ASSIGNMENT:
Reproduce exactly the lines that run from the start of the records below to the line with "Lanes α) (m", inclusive.
##########
-- ==== Sys2Proof/Laws/Lanes.lean ====
section
/-! SUPPORT. Lemmas about lanes, masks and the vectors of 32 lane values. -/

namespace Sys2Proof

/-- Lane i of a vector made by a rule is the rule's value. -/
@[simp] theorem perLane_at {α : Type} (f : Lane → α) (i : Lane) : Machine.Lanes.at (perLane f) i = f i := by
  simp [Machine.Lanes.at, perLane]

/-- Two vectors that agree in every lane are equal. -/
theorem lanes_ext {α : Type} {a b : Lanes α} (h : ∀ i, Machine.Lanes.at a i = Machine.Lanes.at b i) : a = b := by
  apply Vector.ext
  intro i hi
  exact h ⟨i, hi⟩

/-- A vector is made from its own lanes. -/
@[simp] theorem perLane_self {α : Type} (l : Lanes α) : perLane (fun i => Machine.Lanes.at l i) = l :=
  lanes_ext (fun i => by simp)

/-- Lane i after a masked update. -/
@[simp] theorem where_at {α : Type} (l : Lanes α) (m : Mask) (f : Lane → α) (i : Lane) :
    Machine.Lanes.at (Machine.Lanes.where_ l m f) i = if Mask.has m i then f i else Machine.Lanes.at l i := by
  simp [Machine.Lanes.where_]

/-- Lane i after one lane is replaced. -/
@[simp] theorem put_at {α : Type} (l : Lanes α) (j i : Lane) (a : α) :
    Machine.Lanes.at (Machine.Lanes.put l j a) i = if i = j then a else Machine.Lanes.at l i := by
  simp only [Machine.Lanes.at, Machine.Lanes.put, Vector.getElem_set]
  by_cases h : i = j
  · simp [h]
  · have : j.val ≠ i.val := fun e => h (Fin.ext e.symm)
    simp [h, this]

/-- Every lane of a constant vector. -/
@[simp] theorem replicate_at {α : Type} (a : α) (i : Lane) : Machine.Lanes.at (Vector.replicate 32 a) i = a := by
  simp [Machine.Lanes.at]

/-- The empty set has no lane. -/
@[simp] theorem has_zero (i : Lane) : Mask.has 0#32 i = false := by simp [Mask.has]

/-- The full set has every lane. -/
@[simp] theorem has_allOnes (i : Lane) : Mask.has (~~~0#32) i = true := by
  revert i; decide

@[simp] theorem has_and (a b : Mask) (i : Lane) : Mask.has (a &&& b) i = (Mask.has a i && Mask.has b i) := by
  simp [Mask.has]

@[simp] theorem has_or (a b : Mask) (i : Lane) : Mask.has (a ||| b) i = (Mask.has a i || Mask.has b i) := by
  simp [Mask.has]

@[simp] theorem has_not (a : Mask) (i : Lane) : Mask.has (~~~a) i = !Mask.has a i := by
  simp [Mask.has, i.isLt]

@[simp] theorem has_full (i : Lane) : Mask.has 4294967295#32 i = true := by
  revert i; decide

/-- Two sets with the same lanes are equal. -/
theorem mask_ext {a b : Mask} (h : ∀ i : Lane, Mask.has a i = Mask.has b i) : a = b := by
  apply BitVec.eq_of_getLsbD_eq
  intro i hi
  exact h ⟨i, hi⟩

/-- Meeting the full set changes nothing. -/
theorem and_full (a : Mask) : a &&& 4294967295#32 = a := mask_ext (fun i => by simp)

/-- The set of one lane. -/
@[simp] theorem has_laneBit (j i : Lane) : Mask.has (laneBit j) i = decide (i = j) := by
  simp only [Mask.has, laneBit, BitVec.getLsbD_twoPow]
  have := j.isLt
  by_cases h : i = j
  · subst h; simp [i.isLt]
  · have : j.val ≠ i.val := fun e => h (Fin.ext e.symm)
    simp [h, this]

/-- Every lane is listed. -/
theorem mem_allLanes (i : Lane) : i ∈ allLanes := by
  revert i; decide

theorem nodup_allLanes : allLanes.Nodup := by decide

/-- The lanes of a set are its members. -/
@[simp] theorem mem_lanesOf (m : Mask) (i : Lane) : i ∈ lanesOf m ↔ Mask.has m i = true := by
  simp [lanesOf, mem_allLanes]

@[simp] theorem lanesOf_zero : lanesOf 0#32 = [] := by
  simp [lanesOf]

/-- The list of a one-lane set. -/
@[simp] theorem lanesOf_laneBit (i : Lane) : lanesOf (laneBit i) = [i] := by
  revert i; decide

theorem has_foldr_twoPow (f : Lane → Bool) (l : List Lane) (i : Lane) :
    Mask.has (l.foldr (fun i m => if f i then m ||| BitVec.twoPow 32 i.val else m) 0#32) i =
      (decide (i ∈ l) && f i) := by
  induction l with
  | nil => simp
  | cons j t ih =>
    simp only [List.foldr_cons]
    have hb : Mask.has (BitVec.twoPow 32 j.val) i = decide (i = j) := has_laneBit j i
    by_cases hj : f j = true
    · rw [if_pos hj, has_or, ih, hb]
      by_cases e : i = j
      · subst e; simp [hj]
      · simp [e]
    · rw [if_neg hj, ih]
      by_cases e : i = j
      · subst e; simp [hj]
      · simp [e]

/-- A lane is in the set of a rule when the rule says so. -/
@[simp] theorem has_maskOf (f : Lane → Bool) (i : Lane) : Mask.has (maskOf f) i = f i := by
  simp [maskOf, has_foldr_twoPow, mem_allLanes]

/-- A set is the set of its members. -/
@[simp] theorem maskOf_has (m : Mask) : maskOf (fun i => Mask.has m i) = m := mask_ext (fun i => by simp)

theorem lowestLane_mem {m : Mask} {i : Lane} (h : lowestLane? m = some i) : Mask.has m i = true := by
  have := List.find?_some h
  simpa using this

/-- A set that has a lane is not empty. -/
theorem ne_zero_of_has {m : Mask} {i : Lane} (h : Mask.has m i = true) : m ≠ 0#32 := by
  rintro rfl; simp at h

/-- A set with no lane is empty. -/
theorem eq_zero_of_lanes {m : Mask} (h : ∀ i : Lane, Mask.has m i = false) : m = 0#32 :=
  mask_ext (fun i => by simp [h i])

end Sys2Proof
end

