-- ==== Sys2Proof/Laws/Maps.lean ====
section
/-! SUPPORT. Lemmas about the sparse maps that hold the device's units. -/

namespace Sys2Proof

/-- The value just put. -/
@[simp] theorem mapGet_put_same {α : Type} (d : α) (m : Map α) (k : Nat) (v : α) : mapGet d (mapPut m k v) k = v := by
  induction m with
  | nil => simp [mapPut, mapGet]
  | cons c t ih =>
    obtain ⟨a, b⟩ := c
    simp only [mapPut]
    split
    · simp [mapGet]
    · split
      · simp [mapGet]
      · simp_all [mapGet]

/-- Another key keeps its value. -/
theorem mapGet_put_ne {α : Type} (d : α) (m : Map α) {j k : Nat} (v : α) (h : j ≠ k) :
    mapGet d (mapPut m k v) j = mapGet d m j := by
  induction m with
  | nil => simp [mapPut, mapGet, h]
  | cons c t ih =>
    obtain ⟨a, b⟩ := c
    simp only [mapPut]
    split
    · simp [mapGet, h]
    · split
      · next e => subst e; simp [mapGet, h]
      · simp [mapGet, ih]

theorem mapGet_put {α : Type} (d : α) (m : Map α) (j k : Nat) (v : α) :
    mapGet d (mapPut m k v) j = if j = k then v else mapGet d m j := by
  by_cases h : j = k
  · subst h; simp
  · simp [h, mapGet_put_ne d m v h]

/-- Putting twice is putting the last. -/
@[simp] theorem mapPut_put {α : Type} (m : Map α) (k : Nat) (u v : α) : mapPut (mapPut m k u) k v = mapPut m k v := by
  induction m with
  | nil => simp [mapPut]
  | cons c t ih =>
    obtain ⟨a, b⟩ := c
    simp only [mapPut]
    split
    · simp [mapPut]
    · split
      · simp [mapPut]
      · next h1 h2 => simp [mapPut, h1, h2, ih]

@[simp] theorem mapFind_put_same {α : Type} (m : Map α) (k : Nat) (v : α) : mapFind (mapPut m k v) k = some v := by
  induction m with
  | nil => simp [mapPut, mapFind]
  | cons c t ih =>
    obtain ⟨a, b⟩ := c
    simp only [mapPut]
    split
    · simp [mapFind]
    · split
      · simp [mapFind]
      · simp_all [mapFind]

theorem mapFind_put_ne {α : Type} (m : Map α) {j k : Nat} (v : α) (h : j ≠ k) :
    mapFind (mapPut m k v) j = mapFind m j := by
  induction m with
  | nil => simp [mapPut, mapFind, h]
  | cons c t ih =>
    obtain ⟨a, b⟩ := c
    simp only [mapPut]
    split
    · simp [mapFind, h]
    · split
      · next e => subst e; simp [mapFind, h]
      · simp [mapFind, ih]

/-- A deleted key has the default. -/
@[simp] theorem mapGet_del_same {α : Type} (d : α) (m : Map α) (k : Nat) : mapGet d (mapDel m k) k = d := by
  induction m with
  | nil => rfl
  | cons c t ih =>
    obtain ⟨a, b⟩ := c
    simp only [mapDel]
    split
    · exact ih
    · next h => simp [mapGet, h, ih]

theorem mapGet_del_ne {α : Type} (d : α) (m : Map α) {j k : Nat} (h : j ≠ k) : mapGet d (mapDel m k) j = mapGet d m j := by
  induction m with
  | nil => rfl
  | cons c t ih =>
    obtain ⟨a, b⟩ := c
    simp only [mapDel]
    split
    · next e => subst e; simp [mapGet, h, ih]
    · simp [mapGet, ih]

/-- A value set, whatever the default. -/
theorem mapGet_set {α : Type} [DecidableEq α] (d : α) (m : Map α) (j k : Nat) (v : α) :
    mapGet d (mapSet d m k v) j = if j = k then v else mapGet d m j := by
  unfold mapSet
  by_cases h : j = k
  · subst h
    split
    · next e => simp [e]
    · simp
  · rw [if_neg h]
    split
    · exact mapGet_del_ne d m h
    · exact mapGet_put_ne d m v h

theorem mapHas_put {α : Type} (m : Map α) (j k : Nat) (v : α) :
    mapHas (mapPut m k v) j = (decide (j = k) || mapHas m j) := by
  induction m with
  | nil => by_cases h : j = k <;> simp [mapPut, mapHas, h]
  | cons c t ih =>
    obtain ⟨a, b⟩ := c
    simp only [mapPut]
    split
    · by_cases h : j = k <;> simp [mapHas, h]
    · split
      · next e => subst e; by_cases h : j = k <;> simp [mapHas, h]
      · by_cases h : j = a
        · simp [mapHas, h]
        · simp [mapHas, h, ih]

theorem mapHas_del {α : Type} (m : Map α) (j k : Nat) : mapHas (mapDel m k) j = (!decide (j = k) && mapHas m j) := by
  induction m with
  | nil => simp [mapDel, mapHas]
  | cons c t ih =>
    obtain ⟨a, b⟩ := c
    simp only [mapDel]
    split
    · next e => subst e; rw [ih]; by_cases h : j = k <;> simp [mapHas, h]
    · next e =>
      by_cases h : j = a
      · subst h; simp [mapHas, Ne.symm e]
      · simp [mapHas, h, ih]

/-- An unlisted key has the default. -/
theorem mapGet_of_not_has {α : Type} (d : α) (m : Map α) (k : Nat) (h : mapHas m k = false) : mapGet d m k = d := by
  induction m with
  | nil => rfl
  | cons c t ih =>
    obtain ⟨a, b⟩ := c
    simp only [mapHas] at h
    split at h
    · simp at h
    · next e => simp [mapGet, e, ih h]

/-! ### Rising keys -/

/-- All keys of a map are above k. -/
def mapAbove {α : Type} (k : Nat) : Map α → Bool
  | [] => true
  | (a, _) :: _ => decide (k < a)

theorem mapRising_cons {α : Type} (a : Nat) (b : α) (t : Map α) :
    mapRising ((a, b) :: t) = (mapAbove a t && mapRising t) := by
  cases t with
  | nil => rfl
  | cons c t => obtain ⟨x, y⟩ := c; rfl

theorem mapAbove_put {α : Type} (a k : Nat) (v : α) (m : Map α) (h : mapAbove a m = true) (ha : a < k) :
    mapAbove a (mapPut m k v) = true := by
  cases m with
  | nil => simpa [mapPut, mapAbove] using ha
  | cons c t =>
    obtain ⟨x, y⟩ := c
    simp only [mapPut]
    split
    · simpa [mapAbove] using ha
    · split
      · simpa [mapAbove] using ha
      · simpa [mapAbove] using h

/-- Putting keeps the keys rising. -/
theorem mapRising_put {α : Type} (m : Map α) (k : Nat) (v : α) (h : mapRising m = true) : mapRising (mapPut m k v) = true := by
  induction m with
  | nil => rfl
  | cons c t ih =>
    obtain ⟨a, b⟩ := c
    rw [mapRising_cons] at h
    simp only [Bool.and_eq_true] at h
    simp only [mapPut]
    split
    · next hk => rw [mapRising_cons, mapRising_cons, h.1, h.2]; simp [mapAbove, hk]
    · split
      · next hk => subst hk; rw [mapRising_cons]; simp [h]
      · next h1 h2 => rw [mapRising_cons, ih h.2, mapAbove_put a k v t h.1 (by omega)]; rfl

theorem mapAbove_trans {α : Type} {a b : Nat} (m : Map α) (h : mapAbove b m = true) (hab : a < b) : mapAbove a m = true := by
  cases m with
  | nil => rfl
  | cons c t => obtain ⟨x, y⟩ := c; simp [mapAbove] at h ⊢; omega

theorem mapAbove_del {α : Type} (a k : Nat) (m : Map α) (h : mapAbove a m = true) (hr : mapRising m = true) :
    mapAbove a (mapDel m k) = true := by
  induction m with
  | nil => rfl
  | cons c t ih =>
    obtain ⟨x, y⟩ := c
    rw [mapRising_cons] at hr
    simp only [Bool.and_eq_true] at hr
    simp only [mapDel]
    split
    · exact ih (mapAbove_trans t hr.1 (by simpa [mapAbove] using h)) hr.2
    · simpa [mapAbove] using h

/-- Deleting keeps the keys rising. -/
theorem mapRising_del {α : Type} (m : Map α) (k : Nat) (h : mapRising m = true) : mapRising (mapDel m k) = true := by
  induction m with
  | nil => rfl
  | cons c t ih =>
    obtain ⟨a, b⟩ := c
    have h' := h
    rw [mapRising_cons] at h
    simp only [Bool.and_eq_true] at h
    simp only [mapDel]
    split
    · exact ih h.2
    · rw [mapRising_cons, ih h.2, mapAbove_del a k t h.1 h.2]; rfl

/-- A key below all keys of a rising map is not listed. -/
theorem not_has_of_above {α : Type} (k : Nat) (m : Map α) (h : mapAbove k m = true) (hr : mapRising m = true) :
    mapHas m k = false := by
  induction m with
  | nil => rfl
  | cons c t ih =>
    obtain ⟨a, b⟩ := c
    rw [mapRising_cons] at hr
    simp only [Bool.and_eq_true] at hr
    have ha : k < a := by simpa [mapAbove] using h
    have : k ≠ a := by omega
    simp [mapHas, this, ih (mapAbove_trans t hr.1 ha) hr.2]

/-- What every listed cell of a rising map satisfies after a put. -/
theorem all_put {α : Type} (p : Nat → α → Bool) (m : Map α) (k : Nat) (v : α)
    (h : m.all (fun c => p c.1 c.2) = true) (hv : p k v = true) : (mapPut m k v).all (fun c => p c.1 c.2) = true := by
  induction m with
  | nil => simp [mapPut, hv]
  | cons c t ih =>
    obtain ⟨a, b⟩ := c
    simp only [List.all_cons, Bool.and_eq_true] at h
    simp only [mapPut]
    split
    · simp [hv, h]
    · split
      · simp [hv, h]
      · simp [h, ih h.2]

theorem all_del {α : Type} (p : Nat → α → Bool) (m : Map α) (k : Nat)
    (h : m.all (fun c => p c.1 c.2) = true) : (mapDel m k).all (fun c => p c.1 c.2) = true := by
  induction m with
  | nil => rfl
  | cons c t ih =>
    obtain ⟨a, b⟩ := c
    simp only [List.all_cons, Bool.and_eq_true] at h
    simp only [mapDel]
    split
    · exact ih h.2
    · simp [h, ih h.2]

end Sys2Proof
end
##########
TASK RESPONSE:
-- ==== Sys2Proof/Laws/Lanes.lean ====
section
/-! SUPPORT. Lemmas about lanes, masks and the vectors of 32 lane values. -/

namespace Sys2Proof

/-- Lane i of a vector made by a rule is the rule's value. -/
@[simp] theorem perLane_at {α : Type} (f : Lane → α) (i : Lane) : Machine.Lanes.at (perLane f) i = f i := by
  simp [Machine.Lanes.at, perLane]

/-- Two vectors that agree in every lane are equal. -/
theorem lanes_ext {α : Type} {a b : Lanes α} (h : ∀ i, Machine.Lanes.at a i = Machine.Lanes.at b i) : a = b := by
  apply Vector.ext
  intro i hi
  exact h ⟨i, hi⟩

/-- A vector is made from its own lanes. -/
@[simp] theorem perLane_self {α : Type} (l : Lanes α) : perLane (fun i => Machine.Lanes.at l i) = l :=
  lanes_ext (fun i => by simp)

/-- Lane i after a masked update. -/
@[simp] theorem where_at {α : Type} (l : Lanes α) (m : Mask) (f : Lane → α) (i : Lane) :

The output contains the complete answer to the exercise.